Finally, the long and challenging seventeenth hole can be played as a par four or par five. If you choose the latter option, you’re driving through a very narrow chute of palms – with echoes of the 18th hole at Augusta National!

As you would expect from the above description, the course is very walkable. Ebersberger says about 20% of the club’s play is walkers – a very high percentage in the desert, though probably not too many give it a try in the summer (speed carts are provided free of charge for walkers).

One note – because of the club’s fast play policy, they will keep you moving. Because there are no tee times, it’s essential to keep pace at the Palms – and dawdlers will quickly draw attention from the staff, along with a gentle nudge to move it along.

But that’s a good thing.

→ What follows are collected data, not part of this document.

/-- A back-off or mute change of a chain clears its flowstone entries, and a capture still to come of it is discarded (R174). -/
def State.freshChain (s : State) (r ch : Nat) : State :=
  let c := (s.rd r).cal
  s.setCal r { c with flow := dropFlow c.flow ch none
                      capture := c.capture.map (fun q => if q.chain = ch then { q with bad := true } else q) }

/-- Is an application a loading trigger: a back-off or mute change, or an EVM that moves by more than evm_trigger, 0 for any
application but one of receive gain alone (R183, R186)? -/
def loads (trig : Nat) (changed : List Nat) (c : CalState) : Bool :=
  !changed.isEmpty || (trig == 0 && (!c.staged.isEmpty || !c.bandNew.isEmpty))
    || c.staged.any (fun n => (10 * trig : Int) < absI (n.measured - n.set.evm))

/-- CAL_APPLY: with no PPDU in the air and none committed, everything staged and every change due applies under one new
version, at most one in 10 ms unless a back-off or mute change is due (R180–R187). Partners are asked for a refresh by the maps valid
before those with too many streams are marked (log entry 48). -/
def execCalApply (r : Rad) (s : State) : Host.Outcome State Fault Refusal :=
  .next (let x := s.rd r
  let c := x.cal
  let due := s.changesDue r
  let spaced : Bool := match c.lastApply with | some t => decide (t + 10000000 ≤ s.elapsed) | none => true
  if s.radLit r ∧ s.radIdle r ∧ (due ∨ (c.waits ∧ spaced)) then
    let st := A.radDetStatus r
    let muted := s.fld st F.radDetStatus_muted ||| x.muteDue
    let backed := without (s.fld st F.radDetStatus_backed_off) x.relDue
    let changed := bitsOf 8 ((muted ^^^ x.muted) ||| (backed ^^^ x.backedOff))
    let trig := s.fld (A.radCalTrig r) F.radCalTrig_evm_trigger
    let moved := alignMoved (s.fld (A.radCalTrig r) F.radCalTrig_phase_trigger) (bitsOf 8 (s.txChains r)) c.inForce c.staged
    let load := loads trig changed c
    let s := (s.setFld st F.radDetStatus_muted muted).setFld st F.radDetStatus_backed_off backed
    let s := s.setRd r { x with muted := muted, backedOff := backed, relDue := 0, muteDue := 0 }
    let s := c.staged.foldl (fun s n => s.applySet r n) s
    let s := changed.foldl (fun s ch => s.freshChain r ch) s
    let c := (s.rd r).cal
    let s := s.setCal r { c with staged := [], gainNew := none, bandNew := [], lastApply := some s.elapsed
                                 gainTable := c.gainNew.getD c.gainTable
                                 bands := c.bandNew.foldl (fun t e => Tbl.insert e.1 e.2 t) c.bands }
    let v := A.radCalVersion r
    let s := (s.setFld v F.radCalVersion_update (nextUpdate (s.fld v F.radCalVersion_update))).count (A.radCalUpdate r)
    let s := s.showStaged r
    let s := if load then s.loadingTrigger r else s
    let s := if changed.isEmpty then s else s.trimMaps r
    if moved then s.staleSteering r else s
  else s)

/-- REFRESH_HOLDOFF_EXPIRY: one further request to the partner is released (R184). -/
def execRefreshHoldoffExpiry (r : Rad) (p : Fin 1025) (s : State) : Host.Outcome State Fault Refusal :=
  .next (let q := Tbl.get (fun _ => HolPeer.init) s.hmac.hol.peers p
  if s.isLit 21 ∧ q.refDeferred.testBit r ∧ (Tbl.find? q.refSent r).all (fun t => t + s.refreshHoldoff r ≤ s.elapsed) then
    let q := { q with refDeferred := clrBit q.refDeferred r, refUnsent := setBit q.refUnsent r }
    { s with hmac := { s.hmac with hol := { s.hmac.hol with
        peers := Tbl.set (fun _ => HolPeer.init) p q s.hmac.hol.peers } } }
  else s)

/-! ### Steps (R169–R171) -/

/-- CAL_STEP_START: while not transmitting and with no command committed; a loopback step of a receive gain update, not in a Holael
window and only with gain control IDLE, holds LNA_EN of its chains low; a probe on the standby synthesiser (R169, R170). -/
def execCalStepStart (r : Rad) (k : CalStep) (s : State) : Host.Outcome State Fault Refusal :=
  .next (let x := s.rd r
  let mine : Bool := match k with
    | .loopback t q _ => s.loopOn r 4 && t.val < chainsOf r && q.val < chainsOf r && x.cal.gainRun.isSome
    | .probe _ => s.loopOn r 5
  if s.radLit r ∧ mine ∧ s.stepMay r k then
    ((((s.setCal r { x.cal with step := some ⟨k, s.elapsed⟩, yielded := none }).showStep r).restLna r).showSlot r)
  else s)

/-- All 26 gain steps of every receive chain of the radio are measured (R171). -/
def gainComplete (r : Nat) (done : Tbl Int) : Bool :=
  (List.range (chainsOf r)).all (fun c => (List.range 26).all (fun g => (Tbl.find? done (32 * c + g)).isSome))

/-- Has a receive gain left the 0.25 dB dead band of the table in force (R164)? -/
def gainMoved (table done : Tbl Int) : Bool := done.any (fun e => 1 < absI (e.2 - Tbl.get (fun _ => 0) table e.1))

/-- CAL_STEP_END: the result of a loopback step (gain in 0.25 dB) joins the receive gain update, which ends with the last
one and is staged when a value leaves the dead band; a probe's result is the band of a 20 MHz sub-band, with the tuning margin
found there in 1/256 of the band (R164, R171) (log entry 48). -/
def execCalStepEnd (r : Rad) (value : Int) (sub margin : Nat) (s : State) : Host.Outcome State Fault Refusal :=
  .next (let c := (s.rd r).cal
  match c.step with
  | none => s
  | some ⟨k, _⟩ =>
    if !s.radLit r then s
    else match k with
    | .loopback _ q g =>
      let done := Tbl.insert (32 * q.val + g.val) value c.gainDone
      let s := ((s.setCal r { c with step := none, gainDone := done }).showStep r).restLna r
      if c.gainRun.isSome ∧ gainComplete r done then
        let c := (s.rd r).cal
        ((s.setCal r { c with gainRun := none, gainAt := s.elapsed
                              gainNew := if gainMoved c.gainTable done then some done else c.gainNew }).showStaged r).showSlot r
      else s.showSlot r
    | .probe n =>
      let s := (s.setCal r { c with step := none }).showStep r
      (s.bandResult r (512 * n.val + sub % 512) value.toNat margin).showSlot r)

/-- CAL_STEP_ABORT: a step that a waiting command needs out of its way yields: discarded whole and counted, to resume after the
command's RF (R102, R169). A step that gain control, a retune or a Holael window ends is ended where that happens. -/
def execCalStepAbort (r : Rad) (s : State) : Host.Outcome State Fault Refusal :=
  .next (let x := s.rd r
  if s.radLit r ∧ x.slot.any (fun p => p.commit.isNone && x.stepBlocks (s.holding r p.cmd.centre) p.cmd.chains) then
    (s.dropStep r true).showSlot r
  else s)
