/-- The lead of protection before a Holael window in ns; values below 80 µs act as 80; none without protection (R260). -/
def State.protectLead (s : State) (r : Nat) : Nat :=
  if s.bit (A.hmacWlanProtect r) F.hmacWlanProtect_protect_en then
    1000 * max 80 (s.fld (A.hmacWlanProtect r) F.hmacWlanProtect_protect_lead)
  else 0

/-- May HMAC send a PPDU of this kind on a radio: one that the radio transmits (R121), HE and EHT only with a colour (R251)? -/
def State.wlanFmt (s : State) (r : Nat) (x : Tx) : Bool :=
  txFmtOk r x && x.fmt != .holael && ((x.fmt != .he && x.fmt != .eht) || (s.wr r).colourNow != 0)

/-- May a WLAN exchange start on a radio: HMAC and radio lit, service enabled, no Holael window nor the lead of protection before
one, the pending slot empty (R260)? -/
def State.wlanMay (s : State) (r : Nat) : Bool :=
  s.isLit 21 && s.radLit r && s.bit (A.hmacWlanCtl r) F.hmacWlanCtl_enable
    && s.protectLead r < s.holFree r s.nowNs (s.protectLead r + 1) && (s.rd r).slot.isNone

/-- A WLAN transmit command. -/
def State.wlanCmd (s : State) (r : Nat) (a : WAir) (cls len air : Nat) (slot : Option Nat) (reply : Bool) : TxCmd :=
  { frameId := a.frameId.val, centre := a.centre, chains := s.txChains r, earliest := a.earliest % 2 ^ 32
    deadline := a.deadline % 2 ^ 32, response := false, cls := cls, airNs := air, tx := a.tx, hsig := none, psdu := []
    length := len, map := none, gs := a.gs, keySlot := slot, reply := reply, cal := none }

/-- The time that a transmission may use: to the operand's window ends, to the start of protection for the next Holael window, and to
the next coexistence blanking window (R257). -/
def State.wlanRoom (s : State) (r : Nat) (a : WAir) : Nat :=
  let t := s.absNs a.earliest
  let room := s.holFree r t (a.room + s.protectLead r) - s.protectLead r
  s.untilBlank r t room

/-- A frame that HMAC makes itself fits the window and may go in its PPDU; one that does not fit is deferred and counted (R257). -/
def State.wlanSend (s : State) (r : Nat) (a : WAir) (cls len : Nat) (slot : Option Nat) (reply : Bool) : State :=
  if !s.wlanFmt r a.tx then s
  else if a.airNs + 16000 + a.response > s.wlanRoom r a then s.count (A.hmacWlanTxWindowShort r)
  else s.issueTx r (s.wlanCmd r a cls len a.airNs slot reply)

/-! ### Entries (R252, R253) -/

/-- The entries of a station: its own, or all links of its MLD client. -/
def State.linksOf (s : State) (n : Nat) : List Nat :=
  if s.bit (A.hmacWlanStationW2 n) F.hmacWlanStationW2_mld then
    (List.range 1536).filter (fun k => s.wkey k == s.wkey n)
  else [n]

/-- An entry is freed: with it the last of its station, queued frames are discarded and counted and agreements end (R253). -/
def State.freeEntry (s : State) (n : Nat) : State :=
  let s := if (s.linksOf n).all (fun k => k == n || s.sta k == 0) then
      let q := s.wp n
      (s.countN (A.hmacWlanTxRetryDrop (entryRadio n)) q.txq.length).setWp n
        { WlanPeer.init with nextSn := q.nextSn, replay := q.replay, keyHeld := q.keyHeld }
    else s
  let s := (s.setFld (A.hmacWlanStationW1 n) F.hmacWlanStationW1_state 0).setFld
    (A.hmacWlanStationW2 n) F.hmacWlanStationW2_ps 0
  s.setLk n StaLink.init

/-- STATION_STATE_WRITE: a write of word 1 of an entry: state always, but for the codes not issued; the address and
association ID only while FREE (log entry 73). -/
def execStationStateWrite (who : Requester) (n : Fin 1536) (w : Word) (s : State) : Host.Outcome State Fault Refusal :=
  .next (s.access who (A.hmacWlanStationW1 n) true fun s =>
    if !isAnyCore who then s.busOk 0
    else
      let a := A.hmacWlanStationW1 n
      let st := F.hmacWlanStationW1_state.get w
      let s := if s.sta n = 0 then
        (s.setFld a F.hmacWlanStationW1_aid (F.hmacWlanStationW1_aid.get w)).setFld a F.hmacWlanStationW1_mac_hi
          (F.hmacWlanStationW1_mac_hi.get w) else s
      (if st = 0 then (if s.sta n = 0 then s else s.freeEntry n)
        else if st ≤ 3 then (s.setFld a F.hmacWlanStationW1_state st).wakeStation n else s).busOk 0)

/-! ### Reordering (R259) -/

/-- Held MSDUs in order from a sequence number. -/
def wInOrder (base : Nat) (l : List WHeld) : List WHeld :=
  l.foldr (fun m acc =>
    let (a, b) := acc.span (fun x => snSub x.sn base < snSub m.sn base)
    a ++ m :: b) []

/-- A sequence number joins a scoreboard of 1 024 (R160). -/
def boardIn (b : Nat × Nat) (sn : Nat) : Nat × Nat :=
  let d := snSub sn b.1
  if d < 1024 then (b.1, setBit b.2 d)
  else if d < 2048 then (snSub sn 1023, setBit (b.2 / 2 ^ (d - 1023)) 1023)
  else b

/-- A scoreboard that a block acknowledgement request moves to a start. -/
def boardAt (b : Nat × Nat) (start : Nat) : Nat × Nat :=
  if snSub start b.1 < 2048 then (start % 4096, b.2 / 2 ^ snSub start b.1) else b

/-- A block acknowledgement's starting sequence control and bitmap, as long as the highest bit needs (R160) (log entry 121). -/
def boardBytes (b : Nat × Nat) : List Byte :=
  let n := if b.2 < 2 ^ 64 then 8 else if b.2 < 2 ^ 256 then 32 else if b.2 < 2 ^ 512 then 64 else 128
  toLE 2 (16 * b.1) ++ toLE n b.2

/-- MSDUs of a TID below a sequence number are released in order; the window starts there. -/
def State.wRelease (s : State) (r n tid sn : Nat) : State :=
  let q := s.wp n
  let base := Tbl.get (fun _ => 0) q.baRx tid
  let d := snSub sn base
  if 2048 ≤ d then s
  else
    let (out, rest) := q.held.partition (fun m => m.tid == tid && snSub m.sn base < d)
    let s := s.setWp n { q with baRx := Tbl.insert tid (sn % 4096) q.baRx, held := rest }
    (wInOrder base out).foldl (fun s m => s.deliverRadio r n m.bytes m.stamp) s

/-- MSDUs in sequence from the window start are released. -/
def State.wRun (s : State) (r n tid : Nat) : Nat → State
  | 0 => s
  | k + 1 =>
    let q := s.wp n
    let base := Tbl.get (fun _ => 0) q.baRx tid
    if q.held.any (fun m => m.tid == tid && m.sn == base) then (s.wRelease r n tid (base + 1)).wRun r n tid k else s

/-- WLAN_REORDER_TIMEOUT: the MSDU of a TID that has been held longest is released with those before it; the missing ones are
given up: it waited for more than 50 ms. -/
def execWlanReorderTimeout (n : Fin 1536) (tid : Fin 8) (s : State) : Host.Outcome State Fault Refusal :=
  .next (let q := s.wp n
  let mine := q.held.filter (fun m => m.tid == tid.val)
  match mine with
  | [] => s
  | m :: ms =>
    let old := ms.foldl (fun a b => if b.since < a.since then b else a) m
    let r := entryRadio n
    if old.since + 50000000 < s.elapsed then (s.wRelease r n tid (old.sn + 1)).wRun r n tid 1024 else s)
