-- ==== Sys2Proof/Machine/Core.lean ====
section
/-!
DEFINITION. The machine as the host runs it.
-/

def Sys2Proof.core : Host.Core :=
  { State := Sys2Proof.Machine.State
    Fault := Sys2Proof.Machine.Fault
    Refusal := Sys2Proof.Machine.Refusal
    step := Sys2Proof.Machine.step
    reset := Sys2Proof.Machine.State.reset }
end

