/-! ### Reset and power-up -/

/-- A supply loss and a low pulse on SYS_RESET_N take the device to OFF: every register at its reset value, every island dark, no
packet in a transport, no key, no queue, work item or memory content; the flash keeps, but for a page that was being programmed; the
log's flight buffer keeps unless the supply is lost. The release of reset brings BOOT with AON lit and CDM waking, and of TIME and the
MEM islands those that firmware chooses; MODE_SET OFF's reset does both; the start of the 32.768 kHz oscillator is noted in AON's
state. Log entries 6, 24: the model's reading. -/
def Obligations.ResetTakesTheDeviceThroughOff : Prop :=
  (∀ (rail : Fin 14) (s : State), ∃ t, exec (.supplyLoss rail) s = .next t
    ∧ t.mode = ModeState.init ∧ (∀ a, t.reg a = resetWord a) ∧ (∀ i, (t.pw i).st = .dark)
    ∧ (s.cdm.jobs.stageBegun = false → t.flash = s.flash) ∧ t.flash.fuses = s.flash.fuses
    ∧ t.cmd = CmdState.init ∧ t.keys = [] ∧ t.sch = SchState.init ∧ t.tsk = TskState.init ∧ t.dram.bytes = [] ∧ t.pst = []
    ∧ t.log = LogState.init ∧ t.aon.supplyGood = false
    ∧ t.aon.xtal32 = (if rail.val = 0 then false else s.aon.xtal32))
  ∧ (∀ s : State, ∃ t, exec .sysReset s = .next t
    ∧ t.mode = ModeState.init ∧ (∀ a, t.reg a = resetWord a) ∧ (∀ i, (t.pw i).st = .dark)
    ∧ (s.cdm.jobs.stageBegun = false → t.flash = s.flash) ∧ t.flash.fuses = s.flash.fuses
    ∧ t.cmd = CmdState.init ∧ t.keys = [] ∧ t.sch = SchState.init ∧ t.tsk = TskState.init ∧ t.dram.bytes = [] ∧ t.pst = []
    ∧ t.log.tier0 = s.log.tier0 ∧ t.log.events = [] ∧ t.log.tier1 = [] ∧ t.aon.resetPin = true)
  ∧ (∀ (strap : Bool) (light : Nat) (s : State), s.mode.mode = .off → (∀ i < 34, s.pw i = IslandPwr.init ∧ s.renStep i = 0) →
    let chosen (i : Nat) : Prop := (i = 2 ∨ i = 11 ∨ i = 12) ∧ light.testBit i = true
    ∃ t, exec (.resetRelease strap light) s = .next t ∧ t.mode.mode = .boot ∧ t.mode.prev = .off ∧ t.mode.cause = 0
      ∧ t.fld A.aonModeShadow F.aonModeShadow_mode = 1 ∧ (t.pw 0).st = .lit
      ∧ (∀ i, i = 1 ∨ chosen i → (t.pw i).st = .waking ∧ (t.pw i).phase = .regulator)
      ∧ (∀ i, 2 ≤ i → ¬ chosen i → t.pw i = s.pw i) ∧ t.aon.strapTest = strap ∧ t.aon.resetPin = false
      ∧ RegsKept [A.aonModeShadow] s t ∧ t = { s with regs := t.regs, mode := t.mode, aon := t.aon, pwr := t.pwr })
  ∧ (∀ (strap : Bool) (light : Nat) (s : State), s.mode.offReset = true →
    ∃ t, exec (.modeSetOffReset strap light) s = .next t ∧ t.mode.mode = .boot ∧ t.mode.prev = .off ∧ (t.pw 0).st = .lit
      ∧ (t.pw 1).st = .waking ∧ t.cmd = CmdState.init ∧ t.keys = [] ∧ (s.cdm.jobs.stageBegun = false → t.flash = s.flash)
      ∧ t.log.tier0 = s.log.tier0 ∧ t.aon.strapTest = strap ∧ ∀ a, a ≠ A.aonModeShadow → t.reg a = resetWord a)
  ∧ (∀ s : State, exec .xtal32Start s = .next { s with aon := { s.aon with xtal32 := true } })

/-! ### Power: the wake sequence, going dark, the dark responder -/

/-- The phases of a wake sequence follow one another as the ready signals come; a phase that ends on its retry path leaves the unit
on it and is logged; slots that fail CIP's retention check are erased; at LOGIC_READY outside a renewal the island is LIT, but a radio
lit for VIGIL sampling, which is REDUCED (R291, R488–R490, R507, R574). -/
def Obligations.WakePhasesFollowTheirReadySignals : Prop :=
  (∀ (u : Fin 34) (bad : List (Fin 4096)) (ph : Phase) (s : State),
    (s.pw u).st = .waking → (u.val = 10 ∧ (s.pw u).phase = .memory → bad = []) → (s.pw u).phase ≠ .restore →
    nextPhase u (s.pw u).renewal (s.pw u).phase = some ph →
    ∃ t, exec (.wakePhaseReady u bad) s = .next t
      ∧ t.pw u = { s.pw u with phase := ph, retried := false
                               bypass := (s.pw u).bypass || ((s.pw u).retried && (s.pw u).phase == .regulator)
                               secondary := (s.pw u).secondary || ((s.pw u).retried && (s.pw u).phase == .oscillator) }
      ∧ (∀ i, i ≠ u.val → t.pw i = s.pw i) ∧ t.nextSeq 0 = (if (s.pw u).retried = true ∧ (s.pw u).phase ≠ .memory
          then (s.nextSeq 0 + 1) % 65536 else s.nextSeq 0)
      ∧ t = { s with pwr := t.pwr, log := t.log })
  ∧ (∀ (bad : List (Fin 4096)) (s : State), (s.pw 10).st = .waking → (s.pw 10).phase = .memory → (s.pw 10).renewal = false →
    ∃ t, exec (.wakePhaseReady 10 bad) s = .next t ∧ (t.pw 10).phase = .logic
      ∧ (∀ k ∈ bad, (t.key k).cls = 255 ∧ (t.key k).key = []) ∧ (∀ k : Fin 4096, k ∉ bad → t.key k = s.key k)
      ∧ t = { s with pwr := t.pwr, log := t.log, keys := t.keys })
  ∧ (∀ (u : Fin 34) (bad : List (Fin 4096)) (s : State),
    (s.pw u).st = .waking → (s.pw u).phase = .logic → (s.pw u).renewal = false → s.mode.toLight = [] → s.mode.toDark = [] →
    ∃ t, exec (.wakePhaseReady u bad) s = .next t
      ∧ (t.pw u).st = (if 17 ≤ u.val ∧ u.val ≤ 19 ∧ s.aon.vgListening = true ∧ u.val = 16 + s.aon.vgRadio then .reduced else .lit)
      ∧ (t.pw u).fenced = false ∧ (∀ i, i ≠ u.val → i ≠ 32 → i ≠ 33 → t.pw i = s.pw i)
      ∧ (u.val = 1 → t.role 0 = 0 ∧ t.role 1 = 1 ∧ t.cdm.kickL = s.elapsed ∧ t.cdm.kickR = s.elapsed)
      ∧ ((u.val = 11 ∨ u.val = 12) → t.held (u.val - 11) = true)
      ∧ t = { s with regs := t.regs, pwr := t.pwr, log := t.log, cdm := t.cdm, rad := t.rad, flash := t.flash
                     coreClk := t.coreClk })
  ∧ (∀ (i : Fin 22) (bad : List (Fin 4096)) (s : State),
    2 ≤ i.val → i.val ≠ 11 → i.val ≠ 12 → (s.pw i).st = .waking → (s.pw i).phase = .logic → (s.pw i).renewal = true →
    ∃ t, exec (.wakePhaseReady (i.castLE (by decide)) bad) s = .next t ∧ (t.pw i).st = .lit ∧ t.renStep i = 8
      ∧ (t.pw i).fenced = (s.pw i).fenced ∧ RegsKept [A.aonRenew i] s t
      ∧ t = { s with regs := t.regs, pwr := t.pwr, coreClk := t.coreClk })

Playing fast is a benefit in today’s all-too-methodical golf world, and for members who get to know and enjoy the course on a regular basis – speed of play is an essential part of joining the Palms.

Not a bad place to spend some time in the desert, and easy to see why so many locals have considered the Palms a hidden gem over the years.


The Palms Golf Club
57000 Palms Dr 
La Quinta, CA 92253

Phone: (760) 771-2606


Director of Golf:         J.D. Ebersberger
Course Designers:       Fred Couples & Brian Curley


Black               7039    137/73.7
Blue                 6687    131/71.5
White              6244    126/69.7          139/77.1 (W)
Gold                5600                            131/73.0 (W)
Red                 5361                            127/71.9 (W)

Membership information: Consult the website for more information on the club and call regarding membership possibilities.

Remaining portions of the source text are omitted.